Google Summer of Code 2019: Improve Article Recommendation Pipeline
GSoC Project Proposal: Improve Article Recommendation Pipeline
Mentor: Bahodir Mansurov
Synopsis
The project improved the article recommendation pipeline by solving the various issues in the article-recommender projects. The issues that were solved as a part of the project are:
- Remove duplicate Wikidata items from article recommendations
- Recommendation API translation endpoint stopped working
- Article recommendation API: replace WDQS with MW API
- morelike recommendation API: Bulk import data to MySQL in chunks
Links to code changes
Merged:
- Remove duplicate Wikidata items from article recommendations.
- Throw appropriate error when wmAPI returns internal server error.
- Splits the request to MediaWiki API and Wikidata query service in batches.
- Replace Wikidata Query Service with MediaWiki API
- Bulk import data to MySQL in chunks
Outcome
Each task in the project had a noticeable outcome.
The first task made sure that the data returned by the morelike endpoint
did not have duplicate data.
This ensured that the data we got from a single call to the API contained more wikidata items than what was being returned previously.

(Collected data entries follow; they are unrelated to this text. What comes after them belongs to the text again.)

-- ==== Sys2Proof/Laws/RunsTimeCmd.lean ====
section
/-! SUPPORT. What each command of Machine/TimeCmd.lean may change when it runs, as it always does. -/

set_option linter.all false

namespace Sys2Proof.Machine

theorem execStepGo_runs (p : Path) (s : State) : Runs 1 s (execStepGo p s) := by
  unfold execStepGo
  repeat' with_reducible first
    | apply Runs.next
    | exact Same.refl _
    | apply Same.trans _ (State.writeVia_same (K := 1) (by decide) _ _ _ _ _ _ (fun _ => ?_))
    | apply Same.step (m := 1) (by decide) (State.settled_same ..)
    | apply Same.step (m := 67076093) (by decide) (State.stepScan_same ..)
    | apply Same.step (m := 50130725) (by decide) (State.stepGo_same ..)
    | apply Same.step (m := 67108861) (by decide) (State.bump_same ..)
    | apply Same.trans _ (foldl_same _ _ _ (fun _ _ => ?_))
    | apply Same.trans _ (foldl_same1 _ _ _ (fun _ _ => ?_))
    | apply Same.ite
    | apply Same.ite1
    | apply Same.ite2
    | extract_lets
    | split
    | dsimp -zeta only
    | dsimp +zetaDelta only

theorem execSlewComplete_runs (s : State) : Runs 67108853 s (execSlewComplete s) := by
  unfold execSlewComplete
  repeat' with_reducible first
    | apply Runs.next
    | exact Same.refl _
    | apply Same.step (m := 67108855) (by decide) (State.raise_same ..)
    | apply Same.step (m := 67108861) (by decide) (State.showSlew_same ..)
    | apply Same.trans _ (foldl_same _ _ _ (fun _ _ => ?_))
    | apply Same.trans _ (foldl_same1 _ _ _ (fun _ _ => ?_))
    | apply Same.ite
    | apply Same.ite1
    | apply Same.ite2
    | extract_lets
    | split
    | dsimp -zeta only
    | dsimp +zetaDelta only

theorem execPtpMessage_runs (port : Fin 48) (m : PtpIn) (s : State) : Runs 67108789 s (execPtpMessage port m s) := by
  unfold execPtpMessage
  repeat' with_reducible first
    | apply Runs.next
    | exact Same.refl _
    | apply Same.step (m := 67108789) (by decide) (State.ptpMsg_same ..)
    | apply Same.trans _ (foldl_same _ _ _ (fun _ _ => ?_))
    | apply Same.trans _ (foldl_same1 _ _ _ (fun _ _ => ?_))
    | apply Same.ite
    | apply Same.ite1
    | apply Same.ite2
    | extract_lets
    | split
    | dsimp -zeta only
    | dsimp +zetaDelta only

theorem execPtpMessageInterval_runs (port : Fin 48) (m : PtpOut) (s : State) : Runs 67108789 s (execPtpMessageInterval port m s) := by
  unfold execPtpMessageInterval
  repeat' with_reducible first
    | apply Runs.next
    | exact Same.refl _
    | apply Same.step (m := 67108789) (by decide) (State.ptpSend_same ..)
    | apply Same.trans _ (foldl_same _ _ _ (fun _ _ => ?_))
    | apply Same.trans _ (foldl_same1 _ _ _ (fun _ _ => ?_))
    | apply Same.ite
    | apply Same.ite1
    | apply Same.ite2
    | extract_lets
    | split
    | dsimp -zeta only
    | dsimp +zetaDelta only

theorem execPtmDialogue_runs (e : PtmEnd) (hostTime : BitVec 64) (s : State) : Runs 67108853 s (execPtmDialogue e hostTime s) := by
  unfold execPtmDialogue
  repeat' with_reducible first
    | apply Runs.next
    | exact Same.refl _
    | apply Same.step (m := 67108853) (by decide) (State.ptmHost_same ..)
    | apply Same.step (m := 67108855) (by decide) (State.ptmAnswer_same ..)
    | apply Same.trans _ (foldl_same _ _ _ (fun _ _ => ?_))
    | apply Same.trans _ (foldl_same1 _ _ _ (fun _ _ => ?_))
    | apply Same.ite
    | apply Same.ite1
    | apply Same.ite2
    | extract_lets
    | split
    | dsimp -zeta only
    | dsimp +zetaDelta only

theorem execAxisTransition_runs (a : Fin 8) (la lb : Bool) (s : State) : Runs 1 s (execAxisTransition a la lb s) := by
  unfold execAxisTransition
  repeat' with_reducible first
    | apply Runs.next
    | exact Same.refl _
    | apply Same.step (m := 1) (by decide) (State.settled_same ..)
    | apply Same.step (m := 50130725) (by decide) (State.quadrature_same ..)
    | apply Same.trans _ (foldl_same _ _ _ (fun _ _ => ?_))
    | apply Same.trans _ (foldl_same1 _ _ _ (fun _ _ => ?_))
    | apply Same.ite
    | apply Same.ite1
    | apply Same.ite2
    | extract_lets
    | split
    | dsimp -zeta only
    | dsimp +zetaDelta only

theorem execSwDelta_runs (p : Path) (a : Fin 8) (delta : Word) (s : State) : Runs 1 s (execSwDelta p a delta s) := by
  unfold execSwDelta
  repeat' with_reducible first
    | apply Runs.next
    | exact Same.refl _
    | apply Same.trans _ (State.writeVia_same (K := 1) (by decide) _ _ _ _ _ _ (fun _ => ?_))
    | apply Same.step (m := 1) (by decide) (State.settled_same ..)
    | apply Same.step (m := 50130725) (by decide) (State.swDelta_same ..)
    | apply Same.trans _ (foldl_same _ _ _ (fun _ _ => ?_))
    | apply Same.trans _ (foldl_same1 _ _ _ (fun _ _ => ?_))
    | apply Same.ite
    | apply Same.ite1
    | apply Same.ite2
    | extract_lets
    | split
    | dsimp -zeta only
    | dsimp +zetaDelta only

theorem execZPulse_runs (z : ZLevel) (s : State) : Runs 1 s (execZPulse z s) := by
  unfold execZPulse
  repeat' with_reducible first
    | apply Runs.next
    | exact Same.refl _
    | apply Same.step (m := 67108861) (by decide) (State.showLevels_same ..)
    | apply Same.step (m := 67108799) (by decide) (State.setAxis_same ..)
    | apply Same.step (m := 1) (by decide) (State.settled_same ..)
    | apply Same.step (m := 50130725) (by decide) (State.zPulse_same ..)
    | apply Same.trans _ (foldl_same _ _ _ (fun _ _ => ?_))
    | apply Same.trans _ (foldl_same1 _ _ _ (fun _ _ => ?_))
    | apply Same.ite
    | apply Same.ite1
    | apply Same.ite2
    | extract_lets
    | split
    | dsimp -zeta only
    | dsimp +zetaDelta only

theorem execVelUpdate_runs (a : Fin 8) (s : State) : Runs 1 s (execVelUpdate a s) := by
  unfold execVelUpdate
  repeat' with_reducible first
    | apply Runs.next
    | exact Same.refl _
    | apply Same.step (m := 1) (by decide) (State.settled_same ..)
    | apply Same.step (m := 50130725) (by decide) (State.axisEval_same ..)
    | apply Same.step (m := 67108853) (by decide) (State.judgeSpeed_same ..)
    | apply Same.step (m := 67108861) (by decide) (State.setI_same ..)
    | apply Same.trans _ (foldl_same _ _ _ (fun _ _ => ?_))
    | apply Same.trans _ (foldl_same1 _ _ _ (fun _ _ => ?_))
    | apply Same.ite
    | apply Same.ite1
    | apply Same.ite2
    | extract_lets
    | split
    | dsimp -zeta only
    | dsimp +zetaDelta only

theorem execAxisStopped_runs (a : Fin 8) (s : State) : Runs 1 s (execAxisStopped a s) := by
  unfold execAxisStopped
  repeat' with_reducible first
    | apply Runs.next
    | exact Same.refl _
    | apply Same.step (m := 1) (by decide) (State.settled_same ..)
    | apply Same.step (m := 50130725) (by decide) (State.axisEval_same ..)
    | apply Same.step (m := 67108855) (by decide) (State.raise_same ..)
    | apply Same.step (m := 67108861) (by decide) (State.set_same ..)
    | apply Same.trans _ (foldl_same _ _ _ (fun _ _ => ?_))
    | apply Same.trans _ (foldl_same1 _ _ _ (fun _ _ => ?_))
    | apply Same.ite
    | apply Same.ite1
    | apply Same.ite2
    | extract_lets
    | split
    | dsimp -zeta only
    | dsimp +zetaDelta only

theorem execPositionCrossing_runs (a : Fin 8) (s : State) : Runs 1 s (execPositionCrossing a s) := by
  unfold execPositionCrossing
  repeat' with_reducible first
    | apply Runs.next
    | exact Same.refl _
    | apply Same.step (m := 1) (by decide) (State.settled_same ..)
    | apply Same.step (m := 50130725) (by decide) (State.axisEval_same ..)
    | apply Same.trans _ (foldl_same _ _ _ (fun _ _ => ?_))
    | apply Same.trans _ (foldl_same1 _ _ _ (fun _ _ => ?_))
    | apply Same.ite
    | apply Same.ite1
    | apply Same.ite2
    | extract_lets
    | split
    | dsimp -zeta only
    | dsimp +zetaDelta only

theorem execAxCmdClear_runs (p : Path) (a : Fin 8) (s : State) : Runs 1 s (execAxCmdClear p a s) := by
  unfold execAxCmdClear
  repeat' with_reducible first
    | apply Runs.next
    | exact Same.refl _
    | apply Same.trans _ (State.writeVia_same (K := 1) (by decide) _ _ _ _ _ _ (fun _ => ?_))
    | apply Same.step (m := 1) (by decide) (State.settled_same ..)
    | apply Same.step (m := 50130725) (by decide) (State.clearFlags_same ..)
    | apply Same.step (m := 67108861) (by decide) (State.bump_same ..)
    | apply Same.trans _ (foldl_same _ _ _ (fun _ _ => ?_))
    | apply Same.trans _ (foldl_same1 _ _ _ (fun _ _ => ?_))
    | apply Same.ite
    | apply Same.ite1
    | apply Same.ite2
    | extract_lets
    | split
    | dsimp -zeta only
    | dsimp +zetaDelta only

theorem execAxCmdLoad_runs (p : Path) (a : Fin 8) (s : State) : Runs 1 s (execAxCmdLoad p a s) := by
  unfold execAxCmdLoad
  repeat' with_reducible first
    | apply Runs.next
    | exact Same.refl _
    | apply Same.trans _ (State.writeVia_same (K := 1) (by decide) _ _ _ _ _ _ (fun _ => ?_))
    | apply Same.step (m := 1) (by decide) (State.settled_same ..)
    | apply Same.step (m := 50327333) (by decide) (State.loadCount_same ..)
    | apply Same.step (m := 67108861) (by decide) (State.bump_same ..)
    | apply Same.trans _ (foldl_same _ _ _ (fun _ _ => ?_))
    | apply Same.trans _ (foldl_same1 _ _ _ (fun _ _ => ?_))
    | apply Same.ite
    | apply Same.ite1
    | apply Same.ite2
    | extract_lets
    | split
    | dsimp -zeta only
    | dsimp +zetaDelta only

theorem execTctrlArm_runs (p : Path) (n : Fin 16) (value : Word) (s : State) : Runs 66846625 s (execTctrlArm p n value s) := by
  unfold execTctrlArm
  repeat' with_reducible first
    | apply Runs.next
    | exact Same.refl _
    | apply Same.step (m := 66846625) (by decide) (State.writeTctrl_same ..)
    | apply Same.trans _ (foldl_same _ _ _ (fun _ _ => ?_))
    | apply Same.trans _ (foldl_same1 _ _ _ (fun _ _ => ?_))
    | apply Same.ite
    | apply Same.ite1
    | apply Same.ite2
    | extract_lets
    | split
    | dsimp -zeta only
    | dsimp +zetaDelta only

theorem execTctrlDisarm_runs (p : Path) (n : Fin 16) (value : Word) (s : State) : Runs 66846625 s (execTctrlDisarm p n value s) := by
  unfold execTctrlDisarm
  repeat' with_reducible first
    | apply Runs.next
    | exact Same.refl _
    | apply Same.step (m := 66846625) (by decide) (State.writeTctrl_same ..)
    | apply Same.trans _ (foldl_same _ _ _ (fun _ _ => ?_))
    | apply Same.trans _ (foldl_same1 _ _ _ (fun _ _ => ?_))
    | apply Same.ite
    | apply Same.ite1
    | apply Same.ite2
    | extract_lets
    | split
    | dsimp -zeta only
    | dsimp +zetaDelta only

theorem execTriggerFire_runs (n : Fin 16) (s : State) : Runs 67108789 s (execTriggerFire n s) := by
  unfold execTriggerFire
  repeat' with_reducible first
    | apply Runs.next
    | exact Same.refl _
    | apply Same.step (m := 67108789) (by decide) (State.caught_same ..)
    | apply Same.step (m := 67108789) (by decide) (State.fire_same ..)
    | apply Same.trans _ (foldl_same _ _ _ (fun _ _ => ?_))
    | apply Same.trans _ (foldl_same1 _ _ _ (fun _ _ => ?_))
    | apply Same.ite
    | apply Same.ite1
    | apply Same.ite2
    | extract_lets
    | split
    | dsimp -zeta only
    | dsimp +zetaDelta only

theorem execPulseEnd_runs (n : Fin 16) (s : State) : Runs 67108789 s (execPulseEnd n s) := by
  unfold execPulseEnd
  repeat' with_reducible first
    | apply Runs.next
    | exact Same.refl _
    | apply Same.step (m := 67108853) (by decide) (State.drive_same ..)
    | apply Same.step (m := 67108797) (by decide) (State.disarm_same ..)
    | apply Same.trans _ (foldl_same _ _ _ (fun _ _ => ?_))
    | apply Same.trans _ (foldl_same1 _ _ _ (fun _ _ => ?_))
    | apply Same.ite
    | apply Same.ite1
    | apply Same.ite2
    | extract_lets
    | split
    | dsimp -zeta only
    | dsimp +zetaDelta only

theorem execCaptureEdge_runs (n : Fin 16) (level : Bool) (s : State) : Runs 67108789 s (execCaptureEdge n level s) := by
  unfold execCaptureEdge
  repeat' with_reducible first
    | apply Runs.next
    | exact Same.refl _
    | apply Same.step (m := 67108797) (by decide) (State.setCap_same ..)
    | apply Same.step (m := 67108789) (by decide) (State.capEdge_same ..)
    | apply Same.trans _ (foldl_same _ _ _ (fun _ _ => ?_))
    | apply Same.trans _ (foldl_same1 _ _ _ (fun _ _ => ?_))
    | apply Same.ite
    | apply Same.ite1
    | apply Same.ite2
    | extract_lets
    | split
    | dsimp -zeta only
    | dsimp +zetaDelta only

theorem execCapPop_runs (p : Path) (n : Fin 16) (s : State) : Runs 66846625 s (execCapPop p n s) := by
  unfold execCapPop
  repeat' with_reducible first
    | apply Runs.next
    | exact Same.refl _
    | apply Same.trans _ (State.writeVia_same (K := 66846625) (by decide) _ _ _ _ _ _ (fun _ => ?_))
    | apply Same.step (m := 67108797) (by decide) (State.capPop_same ..)
    | apply Same.trans _ (foldl_same _ _ _ (fun _ _ => ?_))
    | apply Same.trans _ (foldl_same1 _ _ _ (fun _ _ => ?_))
    | apply Same.ite
    | apply Same.ite1
    | apply Same.ite2
    | extract_lets
    | split
    | dsimp -zeta only
    | dsimp +zetaDelta only

theorem execSyncEdge_runs (m : Fin 4) (level : Bool) (s : State) : Runs 67076021 s (execSyncEdge m level s) := by
  unfold execSyncEdge
  repeat' with_reducible first
    | apply Runs.next
    | exact Same.refl _
    | apply Same.step (m := 67108799) (by decide) (State.setSync_same ..)
    | apply Same.step (m := 67076085) (by decide) (State.soSync_same ..)
    | apply Same.step (m := 67108789) (by decide) (State.syncEdge_same ..)
    | apply Same.trans _ (foldl_same _ _ _ (fun _ _ => ?_))
    | apply Same.trans _ (foldl_same1 _ _ _ (fun _ _ => ?_))
    | apply Same.ite
    | apply Same.ite1
    | apply Same.ite2
    | extract_lets
    | split
    | dsimp -zeta only
    | dsimp +zetaDelta only

theorem execSyncLost_runs (m : Fin 4) (s : State) : Runs 67108853 s (execSyncLost m s) := by
  unfold execSyncLost
  repeat' with_reducible first
    | apply Runs.next
    | exact Same.refl _
    | apply Same.step (m := 67108853) (by decide) (State.soLost_same ..)
    | apply Same.step (m := 67108855) (by decide) (State.raise_same ..)
    | apply Same.step (m := 67108861) (by decide) (State.set_same ..)
    | apply Same.trans _ (foldl_same _ _ _ (fun _ _ => ?_))
    | apply Same.trans _ (foldl_same1 _ _ _ (fun _ _ => ?_))
    | apply Same.ite
    | apply Same.ite1
    | apply Same.ite2
    | extract_lets
    | split
    | dsimp -zeta only
    | dsimp +zetaDelta only

end Sys2Proof.Machine
end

The second task made sure that the translation endpoint
does not fail intermittently without returning a proper error code.

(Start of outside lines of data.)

theorem execPositionCrossing_memKept (a : Fin 8) (s : State) : KeepsMem s (execPositionCrossing a s) := by
  unfold execPositionCrossing
  repeat' with_reducible first
    | apply KeepsMem.next
    | exact MemKept.refl _
    | apply MemKept.trans _ (State.settled_memKept ..)
    | apply MemKept.after (m := 50130725) (by decide) (State.axisEval_same ..)
    | apply MemKept.trans _ (foldl_memKept _ _ _ (fun _ _ => ?_))
    | apply MemKept.trans _ (foldl_memKept1 _ _ _ (fun _ _ => ?_))
    | apply MemKept.ite
    | apply MemKept.ite1
    | apply MemKept.ite2
    | extract_lets
    | split
    | dsimp -zeta only
    | dsimp +zetaDelta only

theorem execAxCmdClear_memKept (p : Path) (a : Fin 8) (s : State) : KeepsMem s (execAxCmdClear p a s) := by
  unfold execAxCmdClear
  repeat' with_reducible first
    | apply KeepsMem.next
    | exact MemKept.refl _
    | apply MemKept.trans _ (State.writeVia_memKept _ _ _ _ _ _ (fun _ => ?_))
    | apply MemKept.trans _ (State.settled_memKept ..)
    | apply MemKept.after (m := 50130725) (by decide) (State.clearFlags_same ..)
    | apply MemKept.after (m := 67108861) (by decide) (State.bump_same ..)
    | apply MemKept.trans _ (foldl_memKept _ _ _ (fun _ _ => ?_))
    | apply MemKept.trans _ (foldl_memKept1 _ _ _ (fun _ _ => ?_))
    | apply MemKept.ite
    | apply MemKept.ite1
    | apply MemKept.ite2
    | extract_lets
    | split
    | dsimp -zeta only
    | dsimp +zetaDelta only

theorem execAxCmdLoad_memKept (p : Path) (a : Fin 8) (s : State) : KeepsMem s (execAxCmdLoad p a s) := by
  unfold execAxCmdLoad
  repeat' with_reducible first
    | apply KeepsMem.next
    | exact MemKept.refl _
    | apply MemKept.trans _ (State.writeVia_memKept _ _ _ _ _ _ (fun _ => ?_))
    | apply MemKept.trans _ (State.settled_memKept ..)
    | apply MemKept.after (m := 50327333) (by decide) (State.loadCount_same ..)
    | apply MemKept.after (m := 67108861) (by decide) (State.bump_same ..)
    | apply MemKept.trans _ (foldl_memKept _ _ _ (fun _ _ => ?_))
    | apply MemKept.trans _ (foldl_memKept1 _ _ _ (fun _ _ => ?_))
    | apply MemKept.ite
    | apply MemKept.ite1
    | apply MemKept.ite2
    | extract_lets
    | split
    | dsimp -zeta only
    | dsimp +zetaDelta only

theorem execRegWrite_memKept (addr : BitVec 32) (len : BitVec 16) (words : List Word) (done : Bool) (s : State) : KeepsMem s (execRegWrite addr len words done s) := by
  unfold execRegWrite
  repeat' with_reducible first
    | apply KeepsMem.next
    | exact MemKept.refl _
    | apply State.usbControl_memKept _ _ _ _ _ _ (fun _ => ?_)
    | apply MemKept.trans _ (State.usbControl_memKept _ _ _ _ _ _ (fun _ => ?_))
    | apply MemKept.trans _ (State.writeRun_memKept ..)
    | apply MemKept.trans _ (foldl_memKept _ _ _ (fun _ _ => ?_))
    | apply MemKept.trans _ (foldl_memKept1 _ _ _ (fun _ _ => ?_))
    | apply MemKept.ite
    | apply MemKept.ite1
    | apply MemKept.ite2
    | extract_lets
    | split
    | dsimp -zeta only
    | dsimp +zetaDelta only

This helps us with debugging when some error arises. It also made sure that the API does not fail due to an error with the Wikidata Query Service.
The third task replaced the internal call that was being made to Wikidata Query Service(WDQS) with a call to the MediaWiki API(MWAPI) when
the translation endpoint
is called. This decreased the number of requests being made internally thereby decreasing the time required by the
translation endpoint
. It also decreased the time required by replacing the slower WDQS with a faster MWAPI.
The fourth task made sure that the script used to import the data generated by Hadoop into the database does not block the CPU. It improves the CPU efficiency of the shared machines and allows to run other CPU tasks as well without them getting blocked.
Acknowledgement
I would like to thank my mentor, Bahodir Mansurov for helping me throughout the program, encouraging me with great feedback and guiding me towards project completion.
Thoughts about the project and more..
This was the first time I was formally going to work on a “real” project. I have been contributing to open source since more than 2 years but they have mostly been one off contributions. This was also the first time I was writing code for an organization as big as Wikimedia. I was excited to work with the other developers. Everyone I interacted with from the Wikimedia team was helpful and more than willing to go out of the way to help a beginner like me. It felt wonderful working along with my mentor and all the other people in the team. A big thank you to all the fellow developers who helped me with the project and also to the Wikimedia Foundation and Google for providing me this wonderful opportunity.